== DATA FOR ANALYSIS
-- ==== Sys2Proof/Tests/Slice0.lean ====
section
/-! SUPPORT. Tests. Expected results are the spec's: the encodings of 30_encoding.md R71 to R76 and the vectors of
95_test_vectors.md, named in each comment. Then one witness per statement that has hypotheses. -/

namespace Sys2Proof.Tests

open Sys2Proof.Machine Sys2Proof.Claims

/-! ## Helpers -/

/-- The outcome is a next state of which `p` holds. -/
def next (o : Host.Outcome State Fault Refusal) (p : State → Bool) : Bool :=
  match o with
  | .next t => p t
  | _ => false

/-- After reset, the bytes `bytes` in DMEM from address `a`. -/
def holding (a : Nat) (bytes : List Byte) : State := memWrite State.reset a bytes

/-- A configured row: IMGCFG, SRC 0, DST 0x10, WIDTH, DMEM from 0, PREV from 0 (the conventions of
95_test_vectors.md). -/
def rowState (cfg : BitVec 16) (width : Word) (bytes prev : List Byte) : State :=
  { storePrev (holding 0 bytes) prev with imgcfg := cfg, width := width, dst := 0x10#32 }

/-- The error latch: STATUS, ERRCMD, ERRINFO. -/
def latch (t : State) : Word × Word × Word := (statusWord t, t.errCmd, t.errInfo)

/-! ## WellFormed: each check refuses an ill-formed term -/

theorem test_wf_setlo : (Instr.setlo 5#4 0#16).wellFormed = false ∧ (Instr.setlo 4#4 0#16).wellFormed = true := by
  decide

theorem test_wf_sethi : (Instr.sethi 15#4 1#16).wellFormed = false ∧ (Instr.sethi 0#4 1#16).wellFormed = true := by
  decide

theorem test_wf_fltFilt : (Instr.fltFilt 5#3).wellFormed = false ∧ (Instr.fltFilt 4#3).wellFormed = true := by decide

/-! ## Decoding: words written bit by bit from the formats (30_encoding.md R71 to R75) -/

theorem test_decode_z :
    decode 0b00000000000000000000000000000000#32 = .ok .nop ∧
      decode 0b00000001000000000000000000000000#32 = .ok .clrerr ∧
      decode 0b00010000000000000000000000000000#32 = .ok .crcInit ∧
      decode 0b00010001000000000000000000000000#32 = .ok .crcUpd ∧
      decode 0b00010011000000000000000000000000#32 = .ok .crcCheck ∧
      decode 0b00010100000000000000000000000000#32 = .ok .crcStore ∧
      decode 0b00100000000000000000000000000000#32 = .ok .fltStart ∧
      decode 0b00100001000000000000000000000000#32 = .ok .fltDefilt ∧
      decode 0b00100011000000000000000000000000#32 = .ok .fltSel ∧
      decode 0b00100100000000000000000000000000#32 = .ok .fltChklen ∧
      decode 0b00110000000000000000000000000000#32 = .ok .palLoad ∧
      decode 0b00110001000000000000000000000000#32 = .ok .palTrns ∧
      decode 0b00110010000000000000000000000000#32 = .ok .pxcUnpack ∧
      decode 0b00110011000000000000000000000000#32 = .ok .pxcPack := by decide

/-- OP, 0000, RD, IMM16; the words of V-SEQ-1 and V-SEQ-2 among them. -/
theorem test_decode_s :
    decode 0b00000010000000000000000010101011#32 = .ok (.setlo 0#4 0x00AB#16) ∧
      decode 0b00000010000001000001001000110100#32 = .ok (.setlo 4#4 0x1234#16) ∧
      decode 0b00000011000000100000000000000001#32 = .ok (.sethi 2#4 0x0001#16) := by decide

/-- OP, 16 zeros, IMM8; OP, 21 zeros, FT. -/
theorem test_decode_bf :
    decode 0b00010010000000000000000001100001#32 = .ok (.crcUpdb 0x61#8) ∧
      decode 0b00100010000000000000000000000100#32 = .ok (.fltFilt 4#3) := by decide

/-- R76's four items; the words of V-SEQ-4, 5, 6, 8, 10, V-CRC-12, 13 and V-FLT-10. -/
theorem test_decode_illegal :
    decode 0x04000000#32 = .error .unassignedOp ∧ decode 0xFF000000#32 = .error .unassignedOp ∧
      decode 0x00000001#32 = .error .nonzeroReserved ∧ decode 0x01000001#32 = .error .nonzeroReserved ∧
      decode 0x10000001#32 = .error .nonzeroReserved ∧ decode 0x12000100#32 = .error .nonzeroReserved ∧
      decode 0x02100000#32 = .error .nonzeroReserved ∧ decode 0x22000008#32 = .error .nonzeroReserved ∧
      decode 0x22000005#32 = .error .filterTypeOutOfRange ∧ decode 0x02050000#32 = .error .registerOutOfRange ∧
      decode 0x030F0001#32 = .error .registerOutOfRange := by decide

theorem test_decodeTableWord :
    decodeTableWord 32 0x22000003 = some (.fltFilt 3#3) ∧ decodeTableWord 32 0x04000000 = none := by decide

/-! ## Sequencer -/

/-- V-SEQ-7. -/
theorem test_nop : step (State.reset.withFetchWord 32 0x00000000) = .next State.reset := rfl

/-- 43_sequencer.md R181's example, and "ERRCMD and ERRINFO keep the last error's values". -/
theorem test_clrerr :
    next (execClrerr { State.reset with err := true, errCode := 0x06#8, errCmd := 0x21000000#32, errInfo := 5#32 })
      (fun t => decide (latch t = (0x00000000#32, 0x21000000#32, 5#32))) = true := by decide

/-- V-SEQ-1. -/
theorem test_setlo :
    next (execSetlo 0#4 0x00AB#16 { State.reset with src := 0x12345678#32 }) (fun t => decide (t.src = 0x123400AB#32)) =
      true := by decide

/-- V-SEQ-4: `setlo` with RD = 5, as a word at CMDQ's head. -/
theorem test_setlo_illegal :
    next (step (State.reset.withFetchWord 32 0x02050000))
      (fun t => decide (latch t = (0x00002001#32, 0x02050000#32, 0x02050000#32))) = true := by decide

/-- V-SEQ-2. -/
theorem test_sethi :
    next (execSethi 2#4 0x0001#16 { State.reset with len := 0x0000FFFF#32 }) (fun t => decide (t.len = 0x0001FFFF#32)) =
      true := by decide

/-- V-SEQ-3: IMGCFG[31:16] read 0. -/
theorem test_sethi_imgcfg :
    next (execSethi 4#4 0xFFFF#16 { State.reset with imgcfg := 0x1234#16 })
      (fun t => decide (readReg t 4#4 = 0x00001234#32)) = true := by decide

/-- V-SEQ-11: in the error state the illegal 0x01000001 is discarded and raises nothing. -/
theorem test_error_state_discards :
    next (step { State.reset with err := true, errCode := 0x20#8, errCmd := 0x04000000#32, cmdq := [0x01000001#32] })
      (fun t => decide (latch t = (0x00002001#32, 0x04000000#32, 0x00000000#32))) = true := by decide

/-! ## CRC unit -/

/-- V-CRC-1. -/
theorem test_crcInit :
    next (execCrcInit { State.reset with crcAcc := 0x12345678#32 })
      (fun t => decide (t.crcAcc = 0xFFFFFFFF#32 ∧ crcVal t = 0x00000000#32)) = true := by decide

/-- V-CRC-2: "123456789". -/
theorem test_crcUpd :
    next (execCrcUpd
        { holding 0x40 [0x31#8, 0x32#8, 0x33#8, 0x34#8, 0x35#8, 0x36#8, 0x37#8, 0x38#8, 0x39#8] with
          src := 0x40#32, len := 9#32 })
      (fun t => decide (t.crcAcc = 0x340BC6D9#32 ∧ crcVal t = 0xCBF43926#32)) = true := by decide +kernel

/-- V-CRC-11: the sum is exact, with no wrap to 0. -/
theorem test_crcUpd_range :
    next (execCrcUpd { State.reset with src := 0xFFFFFFFF#32, len := 1#32 })
      (fun t => decide (latch t = (0x00002101#32, 0x11000000#32, 0xFFFFFFFF#32))) = true := by decide

/-- V-CRC-5. -/
theorem test_crcUpdb :
    next (execCrcUpdb 0x00#8 State.reset) (fun t => decide (t.crcAcc = 0x2DFD1072#32 ∧ crcVal t = 0xD202EF8D#32)) =
      true := by decide

/-- V-CRC-6a: IEND's CRC. -/
theorem test_crcCheck_equal :
    next (execCrcCheck
        { holding 0x80 [0xAE#8, 0x42#8, 0x60#8, 0x82#8] with src := 0x80#32, crcAcc := 0x51BD9F7D#32 })
      (fun t => decide (statusWord t = 0#32 ∧ t.crcAcc = 0x51BD9F7D#32)) = true := by decide

/-- V-CRC-6b. -/
theorem test_crcCheck_differs :
    next (execCrcCheck
        { holding 0x80 [0xAE#8, 0x42#8, 0x60#8, 0x83#8] with src := 0x80#32, crcAcc := 0x51BD9F7D#32 })
      (fun t => decide (latch t = (0x00000201#32, 0x13000000#32, 0xAE426083#32))) = true := by decide

/-- V-CRC-14. -/
theorem test_crcStore :
    next (execCrcStore { State.reset with dst := 0x100#32, crcAcc := 0x51BD9F7D#32 })
      (fun t => decide (memRead t 0x100 4 = [0xAE#8, 0x42#8, 0x60#8, 0x82#8])) = true := by decide

/-- V-CRC-9b, and V-CRC-9a's last legal address. -/
theorem test_crcStore_range :
    next (execCrcStore { State.reset with dst := 0xFFFD#32 })
        (fun t => decide (latch t = (0x00002101#32, 0x14000000#32, 0x0000FFFD#32) ∧ t.dmem = [])) = true ∧
      next (execCrcStore { State.reset with dst := 0xFFFC#32 }) (fun t => decide (statusWord t = 0#32)) = true := by
  decide

/-! ## Filter unit -/

/-- V-FLT-13. -/
theorem test_fltStart :
    next (execFltStart { storePrev State.reset [1#8, 2#8, 3#8] with rowCount := 5#32, lastf := .up })
      (fun t => decide (prevRow t 3 = [0#8, 0#8, 0#8] ∧ t.rowCount = 0#32 ∧ t.lastf = .up)) = true := by decide

/-- V-SUB-1. -/
theorem test_fltDefilt_sub :
    next (execFltDefilt (rowState 0x0008#16 4#32 [0x01#8, 0x0A#8, 0x05#8, 0xFA#8, 0x0A#8] []))
      (fun t => decide (memRead t 0x10 4 = [0x0A#8, 0x0F#8, 0x09#8, 0x13#8] ∧
        prevRow t 4 = [0x0A#8, 0x0F#8, 0x09#8, 0x13#8] ∧ t.rowCount = 1#32 ∧ statusWord t = 0x00000004#32)) = true := by
  decide +kernel

/-- V-AVG-2: the sum of Average does not wrap. -/
theorem test_fltDefilt_average :
    next (execFltDefilt (rowState 0x0008#16 2#32 [0x03#8, 0x64#8, 0x00#8] [0xC8#8, 0xC8#8]))
      (fun t => decide (memRead t 0x10 2 = [0xC8#8, 0xC8#8])) = true := by decide +kernel

/-- V-PAE-3: p is exact, and the tie rule. -/
theorem test_fltFilt_paeth :
    next (execFltFilt 4#3 (rowState 0x0008#16 2#32 [0x00#8, 0x07#8] [0xFA#8, 0x05#8]))
      (fun t => decide (memRead t 0x10 3 = [0x04#8, 0x06#8, 0x07#8])) = true := by decide +kernel

/-- V-SUB-3: the stride is bpp. -/
theorem test_fltFilt_stride :
    next (execFltFilt 1#3 (rowState 0x0208#16 2#32 [0x0A#8, 0x14#8, 0x1E#8, 0x0B#8, 0x15#8, 0x1D#8] []))
      (fun t => decide (memRead t 0x10 7 = [0x01#8, 0x0A#8, 0x14#8, 0x1E#8, 0x01#8, 0x01#8, 0xFF#8])) = true := by
  decide +kernel

/-- V-SEL-6. -/
theorem test_fltSel :
    next (execFltSel
        (rowState 0x0008#16 4#32 [0x00#8, 0x10#8, 0x20#8, 0x30#8] [0xF0#8, 0xE0#8, 0xD0#8, 0xC0#8]))
      (fun t => decide (memRead t 0x10 5 = [0x04#8, 0x10#8, 0x10#8, 0x10#8, 0x10#8] ∧ t.scoreSub = 16#32 ∧
        t.scoreUp = 96#32 ∧ t.scoreAvg = 56#32 ∧ t.scorePaeth = 0#32 ∧ statusWord t = 0x00000010#32)) = true := by
  decide +kernel

/-- V-FLT-6: ERRINFO is n mod 2^32. -/
theorem test_fltSel_tooLong :
    next (execFltSel { State.reset with imgcfg := 0x0608#16, width := 0x40000000#32 })
      (fun t => decide (latch t = (0x00002201#32, 0x23000000#32, 0x00000000#32))) = true := by decide

/-- V-CHK-1 and V-CHK-2. -/
theorem test_fltChklen :
    next (execFltChklen { State.reset with imgcfg := 0x0608#16, width := 2#32, len := 18#32 })
        (fun t => decide (statusWord t = 0#32)) = true ∧
      next (execFltChklen { State.reset with imgcfg := 0x0608#16, width := 2#32, len := 17#32 })
        (fun t => decide (latch t = (0x00000501#32, 0x24000000#32, 0x00000011#32))) = true := by decide

/-- V-CHK-5: the scanline length is exact. -/
theorem test_fltChklen_exact :
    next (execFltChklen { State.reset with imgcfg := 0x0608#16, width := 0x40000000#32, len := 4#32 })
      (fun t => decide (latch t = (0x00000501#32, 0x24000000#32, 0x00000004#32))) = true := by decide

/-! ## Pixel unit -/

/-- V-PXC-5. -/
theorem test_palLoad :
    next (execPalLoad
        { holding 0 [0xFF#8, 0x00#8, 0x00#8, 0x00#8, 0xFF#8, 0x00#8, 0x00#8, 0x00#8, 0xFF#8] with len := 9#32 })
      (fun t => decide (t.pal = [(0, ⟨255#8, 0#8, 0#8, 255#8⟩), (1, ⟨0#8, 255#8, 0#8, 255#8⟩),
        (2, ⟨0#8, 0#8, 255#8, 255#8⟩)] ∧ t.palCount = 3#32 ∧ statusWord t = 0x00000002#32)) = true := by decide +kernel

/-- V-PXC-16: the length check comes before the range check. -/
theorem test_palLoad_order :
    next (execPalLoad { State.reset with src := 0xFFFA#32, len := 8#32 })
      (fun t => decide (latch t = (0x00000401#32, 0x30000000#32, 0x00000008#32))) = true := by decide

/-- V-PXC-11: the alpha bytes past PAL_COUNT are ignored. -/
theorem test_palTrns :
    next (execPalTrns
        { holding 0x20 [0x10#8, 0x20#8, 0x30#8] with
          src := 0x20#32, len := 3#32, palv := true, palCount := 2#32,
          pal := [(0, ⟨1#8, 2#8, 3#8, 255#8⟩), (1, ⟨0xAA#8, 0xBB#8, 0xCC#8, 255#8⟩)] })
      (fun t => decide (t.pal = [(0, ⟨1#8, 2#8, 3#8, 0x10#8⟩), (1, ⟨0xAA#8, 0xBB#8, 0xCC#8, 0x20#8⟩)])) = true := by
  decide +kernel

/-- V-PXC-13: the range is checked even with PALV = 0. -/
theorem test_palTrns_range :
    next (execPalTrns { State.reset with src := 0xFFFF#32, len := 2#32 })
      (fun t => decide (latch t = (0x00002101#32, 0x31000000#32, 0x0000FFFF#32))) = true := by decide

/-- V-PXC-18: GrayscaleAlpha. -/
theorem test_pxcUnpack :
    next (execPxcUnpack (rowState 0x0408#16 1#32 [0x80#8, 0x40#8] []))
      (fun t => decide (memRead t 0x10 4 = [0x80#8, 0x80#8, 0x80#8, 0x40#8])) = true := by decide +kernel

/-- V-PXC-7: the first bad index, and nothing written. -/
theorem test_pxcUnpack_index :
    next (execPxcUnpack
        { rowState 0x0308#16 3#32 [0x00#8, 0x03#8, 0x04#8] [] with
          palv := true, palCount := 3#32,
          pal := [(0, ⟨255#8, 0#8, 0#8, 128#8⟩), (1, ⟨0#8, 255#8, 0#8, 255#8⟩), (2, ⟨0#8, 0#8, 255#8, 255#8⟩)] })
      (fun t => decide (latch t = (0x00001003#32, 0x32000000#32, 0x00000003#32) ∧
        t.dmem = [(0, 0x00#8), (1, 0x03#8), (2, 0x04#8)])) = true := by decide +kernel
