-- ==== Sys2Proof/Machine/State.lean ====
section
/-!
DEFINITION. The machine's state: everything the spec gives one wafer of the part, as plain data, with the closed
types of faults and refusals and the state right after reset. Tables indexed by a unit's number are sparse: a key
that is not listed holds the reset value of its entry (see `Machine/Ops.lean`, `Tab.get`).
-/
namespace Sys2Proof.Machine

/-- A sparse table: pairs of a key and an entry, keys strictly rising. -/
abbrev Tab (α : Type) := List (Nat × α)

/-- What an access that left its unit can be turned back by (R231, R480, R196). -/
inductive LateCause where
  | elsize | epeer | epath | edata
  deriving DecidableEq, Repr

/-- The kinds of access that R355 tells apart. -/
inductive AccKind where
  | load | store | amo | ldf | stf | ste | fetch
  deriving DecidableEq, Repr

/-- A 68-bit fabric token (R169): POISON, TAG and DATA. -/
structure Token where
  poison : Bool
  tag : BitVec 3
  data : Word
  deriving DecidableEq, Repr

/-! ### The needle core -/

/-- Modes of a slot (R208). -/
inductive Mode where
  | user | system
  deriving DecidableEq, Repr

/-- Whose handler a slot runs (R370, R371). -/
inductive Owner where
  | sys | actor (n : Nat)
  deriving DecidableEq, Repr

/-- What a slot is doing: nothing, a handler, or stopped for good under R481. -/
inductive Run where
  | free | handler (o : Owner) | stopped
  deriving DecidableEq, Repr

/-- A loop entry (R226): LSTART, LEND, LCOUNT or OSTART, OEND, OCOUNT, with its fields of LSTAT. -/
structure Loop where
  start : Word
  stop : Word
  count : Word
  depth : BitVec 16
  sysMode : Bool
  armed : Bool
  deriving DecidableEq, Repr

/-- FPCS (R56). -/
structure Fpcs where
  en : BitVec 5
  rm : BitVec 3
  flags : BitVec 5
  deriving DecidableEq, Repr

/-- A lane of a vector load that is not performed: its number, its location, its address and whether its page is full-empty
(R295, R296). -/
structure Lane where
  k : Nat
  loc : Nat
  va : Word
  fe : Bool
  deriving DecidableEq, Repr

/-- What an outstanding entry of a slot waits for (R209, R231, R308, R299, R304); `vec` lists the lanes of a vector load
that are not performed, and in `got` the values of those that are; `zero` clears the other lanes (R295, R325). -/
inductive PendKind where
  | load (size : Nat) (signed : Bool)
  | ldf
  | stf (v : Word)
  | amo (op : Nat) (bytes : Nat) (x : BitVec 128) (exp : BitVec 128)
  | vec (v : BitVec 3) (width : Nat) (zero : Bool) (lanes : List Lane) (got : List (Nat × Nat))
  | result
  deriving DecidableEq, Repr

/-- An access or result the slot waits for: `dst` lists the absolute register numbers whose writes are pending
(s0-s7, then 16 per window depth, so that a call or return does not renumber them). -/
structure Pend where
  id : Nat
  dst : List Nat
  kind : PendKind
  va : Word
  loc : Nat
  fe : Bool
  acq : Bool
  deriving DecidableEq, Repr

/-- A held late refusal (R480, R482): a TRAPCAUSE value and its TRAPVAL. -/
structure Late where
  cause : Word
  val : Word
  deriving DecidableEq, Repr

/-- A request for leave (R419, R495). -/
structure LeaveReq where
  tile : Nat
  slot : Option Nat
  cls : BitVec 2
  n : Nat
  deriving DecidableEq, Repr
====
#### [YOUR GOAL]
Could you transcribe the entries above word for word, from the line with "of LSTAT. -/" down to the line with "structure Pend where", keeping both?

#### [SOLUTION FOR THIS TASK]
/-- A loop entry (R226): LSTART, LEND, LCOUNT or OSTART, OEND, OCOUNT, with its fields of LSTAT. -/
structure Loop where
  start : Word
  stop : Word
  count : Word
  depth : BitVec 16
  sysMode : Bool
  armed : Bool
  deriving DecidableEq, Repr

/-- FPCS (R56). -/
structure Fpcs where
  en : BitVec 5
  rm : BitVec 3
  flags : BitVec 5
  deriving DecidableEq, Repr

/-- A lane of a vector load that is not performed: its number, its location, its address and whether its page is full-empty
(R295, R296). -/
structure Lane where
  k : Nat
  loc : Nat
  va : Word
  fe : Bool
  deriving DecidableEq, Repr

/-- What an outstanding entry of a slot waits for (R209, R231, R308, R299, R304); `vec` lists the lanes of a vector load
that are not performed, and in `got` the values of those that are; `zero` clears the other lanes (R295, R325). -/
inductive PendKind where
  | load (size : Nat) (signed : Bool)
  | ldf
  | stf (v : Word)
  | amo (op : Nat) (bytes : Nat) (x : BitVec 128) (exp : BitVec 128)
  | vec (v : BitVec 3) (width : Nat) (zero : Bool) (lanes : List Lane) (got : List (Nat × Nat))
  | result
  deriving DecidableEq, Repr

/-- An access or result the slot waits for: `dst` lists the absolute register numbers whose writes are pending
(s0-s7, then 16 per window depth, so that a call or return does not renumber them). -/
structure Pend where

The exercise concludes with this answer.